*** Begin section ***

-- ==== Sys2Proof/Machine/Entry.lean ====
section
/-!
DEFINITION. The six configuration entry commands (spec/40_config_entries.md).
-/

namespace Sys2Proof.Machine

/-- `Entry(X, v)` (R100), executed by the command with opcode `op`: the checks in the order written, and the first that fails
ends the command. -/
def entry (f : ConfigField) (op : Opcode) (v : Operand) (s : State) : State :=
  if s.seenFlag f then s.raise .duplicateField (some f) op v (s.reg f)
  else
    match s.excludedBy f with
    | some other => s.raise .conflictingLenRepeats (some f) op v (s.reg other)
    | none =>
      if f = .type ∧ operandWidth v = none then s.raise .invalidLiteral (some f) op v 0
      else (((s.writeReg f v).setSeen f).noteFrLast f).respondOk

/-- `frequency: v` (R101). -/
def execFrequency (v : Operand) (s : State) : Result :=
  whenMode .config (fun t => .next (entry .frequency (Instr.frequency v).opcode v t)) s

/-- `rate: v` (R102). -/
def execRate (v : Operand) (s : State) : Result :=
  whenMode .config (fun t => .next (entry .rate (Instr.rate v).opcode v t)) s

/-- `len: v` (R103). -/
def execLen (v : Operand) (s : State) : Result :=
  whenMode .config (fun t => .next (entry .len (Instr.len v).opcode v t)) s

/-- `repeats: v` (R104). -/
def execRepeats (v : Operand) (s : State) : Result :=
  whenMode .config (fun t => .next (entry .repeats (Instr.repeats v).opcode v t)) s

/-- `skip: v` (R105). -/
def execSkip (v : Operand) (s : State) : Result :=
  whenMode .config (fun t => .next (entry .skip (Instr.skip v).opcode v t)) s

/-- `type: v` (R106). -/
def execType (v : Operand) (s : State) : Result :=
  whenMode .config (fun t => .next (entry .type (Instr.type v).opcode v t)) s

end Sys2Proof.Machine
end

*** End section ***
*** Begin section ***

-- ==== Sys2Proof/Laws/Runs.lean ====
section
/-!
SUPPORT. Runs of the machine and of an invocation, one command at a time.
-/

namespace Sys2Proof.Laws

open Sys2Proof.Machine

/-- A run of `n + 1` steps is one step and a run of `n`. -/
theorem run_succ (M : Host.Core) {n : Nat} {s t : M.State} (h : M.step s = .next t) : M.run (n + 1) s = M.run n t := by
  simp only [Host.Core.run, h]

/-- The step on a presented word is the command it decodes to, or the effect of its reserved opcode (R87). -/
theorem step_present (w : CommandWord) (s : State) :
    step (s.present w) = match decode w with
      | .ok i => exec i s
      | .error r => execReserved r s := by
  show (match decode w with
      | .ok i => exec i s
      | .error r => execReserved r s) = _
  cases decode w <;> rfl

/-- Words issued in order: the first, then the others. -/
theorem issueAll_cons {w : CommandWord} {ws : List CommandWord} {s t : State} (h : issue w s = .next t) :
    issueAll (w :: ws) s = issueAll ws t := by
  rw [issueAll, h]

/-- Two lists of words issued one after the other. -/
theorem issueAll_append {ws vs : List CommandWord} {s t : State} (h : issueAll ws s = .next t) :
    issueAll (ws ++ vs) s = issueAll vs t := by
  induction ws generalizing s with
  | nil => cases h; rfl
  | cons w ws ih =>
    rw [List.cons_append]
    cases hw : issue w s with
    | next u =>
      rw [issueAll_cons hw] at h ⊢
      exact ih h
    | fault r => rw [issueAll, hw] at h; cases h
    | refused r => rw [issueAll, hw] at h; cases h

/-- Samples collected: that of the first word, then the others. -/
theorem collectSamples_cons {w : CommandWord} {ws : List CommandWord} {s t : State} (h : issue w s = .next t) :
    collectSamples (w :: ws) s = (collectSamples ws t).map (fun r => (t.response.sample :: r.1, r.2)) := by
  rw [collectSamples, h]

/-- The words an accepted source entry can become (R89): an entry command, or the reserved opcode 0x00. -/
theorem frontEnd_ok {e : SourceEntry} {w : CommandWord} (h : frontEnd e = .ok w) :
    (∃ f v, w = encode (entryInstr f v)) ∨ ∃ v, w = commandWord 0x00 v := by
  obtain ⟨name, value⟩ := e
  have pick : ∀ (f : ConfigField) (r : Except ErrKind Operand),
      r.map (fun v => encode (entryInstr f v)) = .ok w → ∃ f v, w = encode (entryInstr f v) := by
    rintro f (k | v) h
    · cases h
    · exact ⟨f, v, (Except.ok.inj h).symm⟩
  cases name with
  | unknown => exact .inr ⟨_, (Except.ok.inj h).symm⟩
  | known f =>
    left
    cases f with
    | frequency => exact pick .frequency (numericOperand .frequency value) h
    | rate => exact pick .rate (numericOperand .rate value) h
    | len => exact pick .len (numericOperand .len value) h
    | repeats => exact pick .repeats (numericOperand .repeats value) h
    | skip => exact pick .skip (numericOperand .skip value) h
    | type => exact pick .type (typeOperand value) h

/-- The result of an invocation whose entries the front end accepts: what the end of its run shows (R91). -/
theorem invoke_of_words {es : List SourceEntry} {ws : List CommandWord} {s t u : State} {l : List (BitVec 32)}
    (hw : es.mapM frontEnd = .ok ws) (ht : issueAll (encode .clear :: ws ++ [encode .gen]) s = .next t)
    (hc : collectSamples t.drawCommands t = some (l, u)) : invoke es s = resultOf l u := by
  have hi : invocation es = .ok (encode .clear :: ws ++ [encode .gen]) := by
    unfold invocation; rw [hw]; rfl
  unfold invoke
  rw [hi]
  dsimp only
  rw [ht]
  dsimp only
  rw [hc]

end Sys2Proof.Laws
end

*** End section ***
*** Begin section ***

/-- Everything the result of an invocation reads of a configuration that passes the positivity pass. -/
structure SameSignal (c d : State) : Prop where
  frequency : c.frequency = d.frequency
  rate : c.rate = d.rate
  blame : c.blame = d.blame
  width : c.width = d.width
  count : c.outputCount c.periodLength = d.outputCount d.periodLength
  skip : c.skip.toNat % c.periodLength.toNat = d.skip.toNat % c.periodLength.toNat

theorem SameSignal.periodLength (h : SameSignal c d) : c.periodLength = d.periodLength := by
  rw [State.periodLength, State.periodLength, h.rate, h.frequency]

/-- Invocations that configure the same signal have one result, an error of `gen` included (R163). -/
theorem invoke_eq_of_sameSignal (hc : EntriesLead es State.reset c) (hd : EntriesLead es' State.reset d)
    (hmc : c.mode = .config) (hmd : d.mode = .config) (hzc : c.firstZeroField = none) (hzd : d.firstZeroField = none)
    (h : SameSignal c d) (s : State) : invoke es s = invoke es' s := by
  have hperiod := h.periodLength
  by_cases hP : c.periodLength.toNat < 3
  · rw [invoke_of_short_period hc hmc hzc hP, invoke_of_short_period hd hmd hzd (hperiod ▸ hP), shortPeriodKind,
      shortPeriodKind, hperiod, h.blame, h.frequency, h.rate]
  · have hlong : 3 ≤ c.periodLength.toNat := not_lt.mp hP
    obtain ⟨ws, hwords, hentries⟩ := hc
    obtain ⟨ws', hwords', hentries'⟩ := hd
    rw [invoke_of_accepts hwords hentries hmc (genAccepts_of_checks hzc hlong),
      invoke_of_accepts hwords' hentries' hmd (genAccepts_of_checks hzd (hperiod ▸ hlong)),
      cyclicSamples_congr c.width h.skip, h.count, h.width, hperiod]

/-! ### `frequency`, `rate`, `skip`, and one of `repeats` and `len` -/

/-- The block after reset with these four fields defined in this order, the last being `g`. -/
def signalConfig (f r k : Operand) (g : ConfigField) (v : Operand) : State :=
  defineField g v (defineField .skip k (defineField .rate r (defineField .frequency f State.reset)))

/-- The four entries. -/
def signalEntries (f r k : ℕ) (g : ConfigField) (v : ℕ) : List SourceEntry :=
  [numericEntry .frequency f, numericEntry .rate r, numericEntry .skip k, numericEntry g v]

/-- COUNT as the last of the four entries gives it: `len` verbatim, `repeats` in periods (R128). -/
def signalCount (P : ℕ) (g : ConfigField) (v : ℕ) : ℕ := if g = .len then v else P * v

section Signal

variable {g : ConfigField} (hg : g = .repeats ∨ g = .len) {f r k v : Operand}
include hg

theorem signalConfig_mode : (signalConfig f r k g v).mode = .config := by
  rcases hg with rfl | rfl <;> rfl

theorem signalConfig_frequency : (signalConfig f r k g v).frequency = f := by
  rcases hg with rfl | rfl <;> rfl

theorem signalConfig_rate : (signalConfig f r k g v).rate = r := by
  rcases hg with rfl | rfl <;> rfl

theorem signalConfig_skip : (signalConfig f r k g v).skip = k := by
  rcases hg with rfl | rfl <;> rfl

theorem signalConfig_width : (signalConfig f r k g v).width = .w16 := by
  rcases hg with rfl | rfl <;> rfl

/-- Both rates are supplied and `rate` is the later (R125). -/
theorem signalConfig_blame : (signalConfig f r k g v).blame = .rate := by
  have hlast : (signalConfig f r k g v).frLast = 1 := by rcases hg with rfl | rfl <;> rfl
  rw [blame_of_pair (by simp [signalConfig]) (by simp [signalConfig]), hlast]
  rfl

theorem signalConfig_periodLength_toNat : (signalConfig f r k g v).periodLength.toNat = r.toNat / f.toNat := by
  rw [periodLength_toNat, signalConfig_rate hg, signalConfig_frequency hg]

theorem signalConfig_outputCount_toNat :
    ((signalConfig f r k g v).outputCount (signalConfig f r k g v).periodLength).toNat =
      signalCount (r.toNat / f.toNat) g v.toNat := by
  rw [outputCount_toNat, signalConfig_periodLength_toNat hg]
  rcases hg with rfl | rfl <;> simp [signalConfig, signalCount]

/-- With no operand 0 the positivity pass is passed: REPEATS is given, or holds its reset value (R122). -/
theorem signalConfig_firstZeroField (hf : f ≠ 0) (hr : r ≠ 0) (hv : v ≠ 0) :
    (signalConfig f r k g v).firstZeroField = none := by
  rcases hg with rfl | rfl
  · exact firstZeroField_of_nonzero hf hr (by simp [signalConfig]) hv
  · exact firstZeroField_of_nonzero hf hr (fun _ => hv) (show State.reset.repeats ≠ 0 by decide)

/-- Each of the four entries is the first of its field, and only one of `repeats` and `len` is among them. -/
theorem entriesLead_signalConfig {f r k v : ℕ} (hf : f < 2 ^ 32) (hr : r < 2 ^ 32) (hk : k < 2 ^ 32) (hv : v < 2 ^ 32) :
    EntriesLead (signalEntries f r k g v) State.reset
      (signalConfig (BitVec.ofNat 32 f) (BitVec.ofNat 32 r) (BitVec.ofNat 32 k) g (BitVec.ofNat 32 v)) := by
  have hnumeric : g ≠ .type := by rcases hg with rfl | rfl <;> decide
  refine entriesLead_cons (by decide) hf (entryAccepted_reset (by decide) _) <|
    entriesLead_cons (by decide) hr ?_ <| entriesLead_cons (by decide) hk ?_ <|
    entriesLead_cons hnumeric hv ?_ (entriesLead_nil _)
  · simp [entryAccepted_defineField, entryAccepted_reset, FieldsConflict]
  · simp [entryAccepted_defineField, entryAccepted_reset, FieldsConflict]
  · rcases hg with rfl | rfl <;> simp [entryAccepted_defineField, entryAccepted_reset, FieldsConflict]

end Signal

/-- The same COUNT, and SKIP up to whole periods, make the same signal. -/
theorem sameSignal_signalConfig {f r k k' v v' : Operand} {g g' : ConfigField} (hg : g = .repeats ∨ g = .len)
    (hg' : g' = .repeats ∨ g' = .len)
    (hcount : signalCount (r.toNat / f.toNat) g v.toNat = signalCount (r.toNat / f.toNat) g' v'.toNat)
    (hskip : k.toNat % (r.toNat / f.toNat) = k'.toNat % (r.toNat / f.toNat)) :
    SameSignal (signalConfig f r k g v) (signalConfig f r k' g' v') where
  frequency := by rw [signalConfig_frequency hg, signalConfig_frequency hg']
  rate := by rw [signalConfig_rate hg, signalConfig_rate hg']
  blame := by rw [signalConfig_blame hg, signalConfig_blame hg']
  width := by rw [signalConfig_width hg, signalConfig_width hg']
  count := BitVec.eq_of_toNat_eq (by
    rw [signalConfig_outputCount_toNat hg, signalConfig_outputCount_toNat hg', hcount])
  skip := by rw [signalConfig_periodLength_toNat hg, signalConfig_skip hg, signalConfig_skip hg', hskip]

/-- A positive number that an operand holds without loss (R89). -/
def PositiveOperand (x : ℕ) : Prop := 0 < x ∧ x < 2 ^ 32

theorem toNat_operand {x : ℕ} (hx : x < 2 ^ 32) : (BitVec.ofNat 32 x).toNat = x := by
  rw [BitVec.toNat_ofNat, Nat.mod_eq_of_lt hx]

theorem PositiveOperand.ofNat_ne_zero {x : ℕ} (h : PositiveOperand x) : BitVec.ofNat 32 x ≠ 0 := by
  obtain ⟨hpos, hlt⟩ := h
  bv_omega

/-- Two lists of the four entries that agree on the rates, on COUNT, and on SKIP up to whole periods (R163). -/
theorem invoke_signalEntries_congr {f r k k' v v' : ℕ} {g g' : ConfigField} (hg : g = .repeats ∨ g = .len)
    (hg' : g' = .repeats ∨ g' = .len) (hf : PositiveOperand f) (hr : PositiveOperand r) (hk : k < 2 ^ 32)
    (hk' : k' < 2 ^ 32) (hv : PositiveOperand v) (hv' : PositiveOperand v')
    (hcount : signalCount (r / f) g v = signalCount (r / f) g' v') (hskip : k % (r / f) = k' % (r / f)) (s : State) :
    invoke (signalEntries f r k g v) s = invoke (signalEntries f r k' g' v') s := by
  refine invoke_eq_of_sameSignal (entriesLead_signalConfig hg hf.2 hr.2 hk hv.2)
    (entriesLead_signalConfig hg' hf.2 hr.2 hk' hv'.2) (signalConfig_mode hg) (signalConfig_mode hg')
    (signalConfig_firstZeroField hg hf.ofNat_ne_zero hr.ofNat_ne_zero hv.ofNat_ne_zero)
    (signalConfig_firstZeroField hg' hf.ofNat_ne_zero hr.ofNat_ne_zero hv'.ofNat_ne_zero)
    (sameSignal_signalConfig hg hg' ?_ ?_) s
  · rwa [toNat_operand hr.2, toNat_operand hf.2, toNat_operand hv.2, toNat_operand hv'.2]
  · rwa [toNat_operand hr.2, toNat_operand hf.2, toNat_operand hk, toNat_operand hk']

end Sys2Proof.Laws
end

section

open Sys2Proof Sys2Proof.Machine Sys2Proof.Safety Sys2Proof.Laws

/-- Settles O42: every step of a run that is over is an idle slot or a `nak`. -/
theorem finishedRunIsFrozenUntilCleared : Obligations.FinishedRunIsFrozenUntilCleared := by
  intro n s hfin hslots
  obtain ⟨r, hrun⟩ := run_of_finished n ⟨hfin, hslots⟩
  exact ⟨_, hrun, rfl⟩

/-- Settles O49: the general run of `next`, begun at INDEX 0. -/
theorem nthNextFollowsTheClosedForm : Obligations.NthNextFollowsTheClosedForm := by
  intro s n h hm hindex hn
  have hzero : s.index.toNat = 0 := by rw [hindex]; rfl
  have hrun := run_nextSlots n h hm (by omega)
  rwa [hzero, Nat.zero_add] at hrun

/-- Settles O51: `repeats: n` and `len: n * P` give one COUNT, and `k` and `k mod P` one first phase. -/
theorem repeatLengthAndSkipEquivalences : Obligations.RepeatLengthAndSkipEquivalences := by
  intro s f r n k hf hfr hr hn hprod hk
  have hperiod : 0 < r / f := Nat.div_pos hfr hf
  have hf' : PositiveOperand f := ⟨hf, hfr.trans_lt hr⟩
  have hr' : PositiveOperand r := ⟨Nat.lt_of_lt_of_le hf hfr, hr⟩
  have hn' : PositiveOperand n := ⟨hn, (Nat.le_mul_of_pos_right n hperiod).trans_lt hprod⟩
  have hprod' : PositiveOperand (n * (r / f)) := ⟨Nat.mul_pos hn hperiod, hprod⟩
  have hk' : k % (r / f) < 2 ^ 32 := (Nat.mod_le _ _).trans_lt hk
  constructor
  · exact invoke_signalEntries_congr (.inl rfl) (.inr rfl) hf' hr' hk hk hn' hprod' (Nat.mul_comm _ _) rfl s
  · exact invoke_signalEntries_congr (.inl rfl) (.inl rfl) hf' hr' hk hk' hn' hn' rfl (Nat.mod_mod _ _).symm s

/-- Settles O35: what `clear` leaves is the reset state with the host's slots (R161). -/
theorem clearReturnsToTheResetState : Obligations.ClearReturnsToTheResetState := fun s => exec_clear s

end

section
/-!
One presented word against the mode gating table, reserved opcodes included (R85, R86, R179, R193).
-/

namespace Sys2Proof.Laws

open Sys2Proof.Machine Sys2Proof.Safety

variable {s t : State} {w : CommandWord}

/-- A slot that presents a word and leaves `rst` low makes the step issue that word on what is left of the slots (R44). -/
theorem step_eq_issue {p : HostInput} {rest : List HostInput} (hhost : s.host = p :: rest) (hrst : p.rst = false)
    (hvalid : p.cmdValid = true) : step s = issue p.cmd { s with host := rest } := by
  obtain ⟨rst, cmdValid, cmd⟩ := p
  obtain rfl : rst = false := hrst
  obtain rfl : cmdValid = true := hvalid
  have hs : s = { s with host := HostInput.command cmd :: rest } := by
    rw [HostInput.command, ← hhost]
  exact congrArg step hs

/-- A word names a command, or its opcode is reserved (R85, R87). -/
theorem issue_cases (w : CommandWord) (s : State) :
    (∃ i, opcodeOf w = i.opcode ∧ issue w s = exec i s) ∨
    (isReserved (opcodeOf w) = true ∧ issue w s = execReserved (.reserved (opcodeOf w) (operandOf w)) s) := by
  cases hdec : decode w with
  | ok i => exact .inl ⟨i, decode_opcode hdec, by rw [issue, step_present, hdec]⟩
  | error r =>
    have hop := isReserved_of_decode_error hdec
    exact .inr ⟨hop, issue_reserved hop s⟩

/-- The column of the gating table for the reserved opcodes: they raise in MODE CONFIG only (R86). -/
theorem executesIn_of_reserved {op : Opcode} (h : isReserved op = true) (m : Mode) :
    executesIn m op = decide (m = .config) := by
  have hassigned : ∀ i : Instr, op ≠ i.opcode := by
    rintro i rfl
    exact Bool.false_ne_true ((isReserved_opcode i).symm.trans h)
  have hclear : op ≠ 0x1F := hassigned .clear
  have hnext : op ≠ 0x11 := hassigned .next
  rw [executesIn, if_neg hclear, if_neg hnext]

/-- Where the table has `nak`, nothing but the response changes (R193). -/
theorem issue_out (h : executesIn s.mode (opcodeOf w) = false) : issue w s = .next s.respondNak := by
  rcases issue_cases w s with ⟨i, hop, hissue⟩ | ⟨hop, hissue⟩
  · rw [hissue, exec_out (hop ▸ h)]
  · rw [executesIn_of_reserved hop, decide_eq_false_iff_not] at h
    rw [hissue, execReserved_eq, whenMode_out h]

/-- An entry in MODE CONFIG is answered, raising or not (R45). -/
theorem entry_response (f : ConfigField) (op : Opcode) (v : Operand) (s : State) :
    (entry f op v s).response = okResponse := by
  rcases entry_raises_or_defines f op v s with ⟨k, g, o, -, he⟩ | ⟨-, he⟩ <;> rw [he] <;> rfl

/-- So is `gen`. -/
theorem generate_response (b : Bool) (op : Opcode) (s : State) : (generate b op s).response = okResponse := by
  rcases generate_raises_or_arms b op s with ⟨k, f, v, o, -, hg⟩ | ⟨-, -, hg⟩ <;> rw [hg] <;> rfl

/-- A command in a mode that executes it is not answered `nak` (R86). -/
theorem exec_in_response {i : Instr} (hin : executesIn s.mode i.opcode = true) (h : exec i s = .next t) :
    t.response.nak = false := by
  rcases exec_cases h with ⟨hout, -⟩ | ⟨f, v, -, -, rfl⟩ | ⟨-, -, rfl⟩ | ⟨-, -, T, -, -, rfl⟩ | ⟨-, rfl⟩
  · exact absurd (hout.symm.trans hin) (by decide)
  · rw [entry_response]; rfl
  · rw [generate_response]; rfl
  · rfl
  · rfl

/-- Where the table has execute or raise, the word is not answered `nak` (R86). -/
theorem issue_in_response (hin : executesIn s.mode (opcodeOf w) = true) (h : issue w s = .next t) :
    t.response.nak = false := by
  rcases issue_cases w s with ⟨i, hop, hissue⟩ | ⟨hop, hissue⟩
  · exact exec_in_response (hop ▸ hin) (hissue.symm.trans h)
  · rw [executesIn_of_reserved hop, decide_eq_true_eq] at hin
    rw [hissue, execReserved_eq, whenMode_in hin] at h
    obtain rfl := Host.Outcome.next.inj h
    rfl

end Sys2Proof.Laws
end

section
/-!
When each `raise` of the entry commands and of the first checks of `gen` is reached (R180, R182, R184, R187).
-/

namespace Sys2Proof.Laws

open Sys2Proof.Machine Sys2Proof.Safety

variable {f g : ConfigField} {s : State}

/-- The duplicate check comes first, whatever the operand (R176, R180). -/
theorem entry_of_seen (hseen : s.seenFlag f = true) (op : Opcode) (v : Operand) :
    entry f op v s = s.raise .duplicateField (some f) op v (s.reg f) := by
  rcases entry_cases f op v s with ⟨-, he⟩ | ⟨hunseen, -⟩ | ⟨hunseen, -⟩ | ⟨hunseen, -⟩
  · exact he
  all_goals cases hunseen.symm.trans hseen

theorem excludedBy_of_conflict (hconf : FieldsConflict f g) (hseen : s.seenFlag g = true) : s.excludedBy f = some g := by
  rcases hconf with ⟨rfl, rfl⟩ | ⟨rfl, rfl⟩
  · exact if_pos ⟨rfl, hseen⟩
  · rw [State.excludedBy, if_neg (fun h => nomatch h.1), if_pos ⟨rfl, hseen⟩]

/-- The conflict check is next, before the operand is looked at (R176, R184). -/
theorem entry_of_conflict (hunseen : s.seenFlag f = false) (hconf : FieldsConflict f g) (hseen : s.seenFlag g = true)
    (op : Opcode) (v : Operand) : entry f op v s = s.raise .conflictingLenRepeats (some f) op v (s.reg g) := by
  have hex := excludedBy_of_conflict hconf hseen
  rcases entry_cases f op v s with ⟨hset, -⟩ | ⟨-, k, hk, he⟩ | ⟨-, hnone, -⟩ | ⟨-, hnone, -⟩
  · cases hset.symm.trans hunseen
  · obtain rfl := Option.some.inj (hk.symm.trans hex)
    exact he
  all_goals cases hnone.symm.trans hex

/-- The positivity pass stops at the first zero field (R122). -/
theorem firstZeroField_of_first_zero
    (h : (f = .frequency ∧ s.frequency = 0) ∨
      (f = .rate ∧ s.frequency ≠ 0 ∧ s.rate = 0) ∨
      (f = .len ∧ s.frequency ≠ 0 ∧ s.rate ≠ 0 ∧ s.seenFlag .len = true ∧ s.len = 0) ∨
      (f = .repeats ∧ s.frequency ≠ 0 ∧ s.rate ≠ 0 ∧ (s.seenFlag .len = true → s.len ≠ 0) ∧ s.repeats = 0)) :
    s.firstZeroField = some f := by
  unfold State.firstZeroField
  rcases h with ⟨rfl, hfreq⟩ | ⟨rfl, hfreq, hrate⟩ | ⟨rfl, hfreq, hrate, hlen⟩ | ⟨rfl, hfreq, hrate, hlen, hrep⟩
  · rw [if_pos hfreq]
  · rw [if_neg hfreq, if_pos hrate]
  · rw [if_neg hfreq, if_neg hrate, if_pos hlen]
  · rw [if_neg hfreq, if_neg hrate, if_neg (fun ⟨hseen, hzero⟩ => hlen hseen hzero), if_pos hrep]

*** End section ***

### Exercise
Starting at the line above that holds "theorem step_present (w" and ending at the line that holds "rw [issueAll, h]", transcribe each line exactly and include no other lines.

### Solution to the problem
theorem step_present (w : CommandWord) (s : State) :
    step (s.present w) = match decode w with
      | .ok i => exec i s
      | .error r => execReserved r s := by
  show (match decode w with
      | .ok i => exec i s
      | .error r => execReserved r s) = _
  cases decode w <;> rfl

/-- Words issued in order: the first, then the others. -/
theorem issueAll_cons {w : CommandWord} {ws : List CommandWord} {s t : State} (h : issue w s = .next t) :
    issueAll (w :: ws) s = issueAll ws t := by
  rw [issueAll, h]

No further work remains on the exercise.